--- Provided material Enclosed Below ---

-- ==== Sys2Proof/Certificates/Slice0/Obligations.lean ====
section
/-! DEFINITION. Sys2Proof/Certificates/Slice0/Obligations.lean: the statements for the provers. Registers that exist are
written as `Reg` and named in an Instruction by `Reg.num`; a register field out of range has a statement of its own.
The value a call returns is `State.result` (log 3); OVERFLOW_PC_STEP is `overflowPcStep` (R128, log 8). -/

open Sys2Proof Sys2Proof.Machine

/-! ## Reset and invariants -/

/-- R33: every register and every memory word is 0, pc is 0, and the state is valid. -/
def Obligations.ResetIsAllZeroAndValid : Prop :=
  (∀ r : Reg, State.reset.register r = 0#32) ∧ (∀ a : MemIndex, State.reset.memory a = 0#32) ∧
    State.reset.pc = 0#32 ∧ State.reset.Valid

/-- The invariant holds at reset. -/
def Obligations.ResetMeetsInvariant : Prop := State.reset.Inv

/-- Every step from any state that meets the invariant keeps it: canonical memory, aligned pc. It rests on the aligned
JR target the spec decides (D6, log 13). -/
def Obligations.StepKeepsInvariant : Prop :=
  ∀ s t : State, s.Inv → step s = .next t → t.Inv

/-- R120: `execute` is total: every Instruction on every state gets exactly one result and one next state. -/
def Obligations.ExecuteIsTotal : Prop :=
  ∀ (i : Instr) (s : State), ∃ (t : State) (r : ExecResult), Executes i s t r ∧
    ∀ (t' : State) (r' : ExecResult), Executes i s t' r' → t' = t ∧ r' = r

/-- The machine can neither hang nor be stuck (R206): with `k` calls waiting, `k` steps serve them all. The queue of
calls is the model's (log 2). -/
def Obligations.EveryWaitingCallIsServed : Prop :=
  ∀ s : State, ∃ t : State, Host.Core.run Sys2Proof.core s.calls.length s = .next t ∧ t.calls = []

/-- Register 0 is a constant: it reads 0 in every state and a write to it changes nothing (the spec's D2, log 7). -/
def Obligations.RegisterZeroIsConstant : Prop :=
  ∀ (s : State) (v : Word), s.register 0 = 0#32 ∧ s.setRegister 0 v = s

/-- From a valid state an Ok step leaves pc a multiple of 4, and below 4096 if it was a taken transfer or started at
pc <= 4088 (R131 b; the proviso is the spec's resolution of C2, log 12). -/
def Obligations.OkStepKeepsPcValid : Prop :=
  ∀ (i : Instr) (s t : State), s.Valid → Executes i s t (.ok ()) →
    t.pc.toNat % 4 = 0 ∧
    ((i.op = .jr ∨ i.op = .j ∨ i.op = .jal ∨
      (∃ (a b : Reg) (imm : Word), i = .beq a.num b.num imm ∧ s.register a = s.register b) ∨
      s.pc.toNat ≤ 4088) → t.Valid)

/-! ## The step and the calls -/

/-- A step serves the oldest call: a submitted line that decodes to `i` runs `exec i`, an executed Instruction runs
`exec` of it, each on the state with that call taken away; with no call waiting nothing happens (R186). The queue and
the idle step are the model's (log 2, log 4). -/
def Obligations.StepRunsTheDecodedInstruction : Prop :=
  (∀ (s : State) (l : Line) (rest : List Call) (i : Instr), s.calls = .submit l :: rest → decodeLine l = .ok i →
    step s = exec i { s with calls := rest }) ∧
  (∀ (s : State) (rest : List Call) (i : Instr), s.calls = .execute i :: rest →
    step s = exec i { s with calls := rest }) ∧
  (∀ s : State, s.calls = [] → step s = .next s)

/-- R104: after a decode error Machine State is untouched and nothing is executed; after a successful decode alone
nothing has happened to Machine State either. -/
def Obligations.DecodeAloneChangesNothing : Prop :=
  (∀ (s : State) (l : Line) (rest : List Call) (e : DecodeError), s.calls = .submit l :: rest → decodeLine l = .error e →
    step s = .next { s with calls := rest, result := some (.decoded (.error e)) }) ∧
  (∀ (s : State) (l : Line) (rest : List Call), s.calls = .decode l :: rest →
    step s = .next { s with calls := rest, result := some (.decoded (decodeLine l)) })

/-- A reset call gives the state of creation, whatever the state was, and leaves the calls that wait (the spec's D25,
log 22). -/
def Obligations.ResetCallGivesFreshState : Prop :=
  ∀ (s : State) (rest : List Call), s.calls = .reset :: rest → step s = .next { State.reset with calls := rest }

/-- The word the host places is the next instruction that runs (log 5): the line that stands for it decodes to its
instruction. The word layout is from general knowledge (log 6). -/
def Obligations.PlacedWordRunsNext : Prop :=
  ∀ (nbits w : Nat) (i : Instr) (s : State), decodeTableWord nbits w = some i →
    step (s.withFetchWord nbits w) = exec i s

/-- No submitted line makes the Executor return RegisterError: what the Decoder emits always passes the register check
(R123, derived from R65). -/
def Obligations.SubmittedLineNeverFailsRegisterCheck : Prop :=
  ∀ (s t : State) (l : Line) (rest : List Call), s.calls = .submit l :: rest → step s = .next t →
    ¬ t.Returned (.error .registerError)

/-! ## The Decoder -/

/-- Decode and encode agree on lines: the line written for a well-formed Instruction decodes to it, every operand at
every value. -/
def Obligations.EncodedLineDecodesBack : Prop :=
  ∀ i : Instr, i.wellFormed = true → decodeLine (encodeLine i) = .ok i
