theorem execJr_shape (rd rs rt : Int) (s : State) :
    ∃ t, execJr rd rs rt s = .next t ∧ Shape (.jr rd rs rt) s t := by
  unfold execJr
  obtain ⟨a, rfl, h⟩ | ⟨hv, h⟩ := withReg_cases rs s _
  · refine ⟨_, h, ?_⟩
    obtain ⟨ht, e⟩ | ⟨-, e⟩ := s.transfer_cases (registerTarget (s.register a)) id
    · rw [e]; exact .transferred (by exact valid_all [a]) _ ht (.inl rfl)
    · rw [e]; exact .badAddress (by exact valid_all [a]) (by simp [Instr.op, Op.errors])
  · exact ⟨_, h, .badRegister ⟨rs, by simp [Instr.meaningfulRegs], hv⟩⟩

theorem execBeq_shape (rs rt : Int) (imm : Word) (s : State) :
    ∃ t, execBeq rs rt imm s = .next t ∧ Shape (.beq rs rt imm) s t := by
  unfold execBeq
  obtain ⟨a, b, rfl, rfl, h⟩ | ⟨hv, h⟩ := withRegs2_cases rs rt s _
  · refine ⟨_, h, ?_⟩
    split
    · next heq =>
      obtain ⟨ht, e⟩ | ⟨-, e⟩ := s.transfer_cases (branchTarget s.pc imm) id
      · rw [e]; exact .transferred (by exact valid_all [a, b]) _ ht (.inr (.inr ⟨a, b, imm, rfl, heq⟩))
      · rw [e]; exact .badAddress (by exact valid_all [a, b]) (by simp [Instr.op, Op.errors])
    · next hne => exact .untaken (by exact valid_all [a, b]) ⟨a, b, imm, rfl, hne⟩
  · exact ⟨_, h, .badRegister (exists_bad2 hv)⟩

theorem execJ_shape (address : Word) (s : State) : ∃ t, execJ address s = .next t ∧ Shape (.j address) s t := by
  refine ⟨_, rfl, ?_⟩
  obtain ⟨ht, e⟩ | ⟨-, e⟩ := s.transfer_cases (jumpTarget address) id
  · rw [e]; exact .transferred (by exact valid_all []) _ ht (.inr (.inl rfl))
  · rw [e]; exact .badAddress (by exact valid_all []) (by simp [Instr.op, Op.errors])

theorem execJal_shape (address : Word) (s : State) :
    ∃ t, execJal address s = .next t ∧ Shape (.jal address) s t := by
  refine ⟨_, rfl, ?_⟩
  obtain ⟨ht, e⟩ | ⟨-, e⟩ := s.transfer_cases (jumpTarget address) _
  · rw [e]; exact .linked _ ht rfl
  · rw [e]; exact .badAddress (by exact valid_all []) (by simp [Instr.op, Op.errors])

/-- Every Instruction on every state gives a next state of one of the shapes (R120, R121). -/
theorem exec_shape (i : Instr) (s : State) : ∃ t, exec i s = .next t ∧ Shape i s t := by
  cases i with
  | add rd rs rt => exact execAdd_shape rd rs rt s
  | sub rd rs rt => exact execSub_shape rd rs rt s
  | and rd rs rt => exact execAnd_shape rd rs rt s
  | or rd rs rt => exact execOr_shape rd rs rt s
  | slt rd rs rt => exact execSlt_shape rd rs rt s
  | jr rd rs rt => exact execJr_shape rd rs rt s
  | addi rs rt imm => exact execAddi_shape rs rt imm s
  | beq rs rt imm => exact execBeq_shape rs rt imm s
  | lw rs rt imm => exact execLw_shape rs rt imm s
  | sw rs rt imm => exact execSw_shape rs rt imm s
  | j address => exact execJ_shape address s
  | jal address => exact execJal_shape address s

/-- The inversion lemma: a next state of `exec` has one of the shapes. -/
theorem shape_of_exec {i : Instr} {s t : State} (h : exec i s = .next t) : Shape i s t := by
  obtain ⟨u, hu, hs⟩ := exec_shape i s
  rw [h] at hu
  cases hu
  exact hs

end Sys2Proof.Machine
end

--- End of Enclosed Provided material ---

Your task – Verbatim reproduction is required for the line holding "the shapes. -/" and for every line after it in the records, with no other line included.

Completed task –
/-- The inversion lemma: a next state of `exec` has one of the shapes. -/
theorem shape_of_exec {i : Instr} {s t : State} (h : exec i s = .next t) : Shape i s t := by
  obtain ⟨u, hu, hs⟩ := exec_shape i s
  rw [h] at hu
  cases hu
  exact hs

end Sys2Proof.Machine
end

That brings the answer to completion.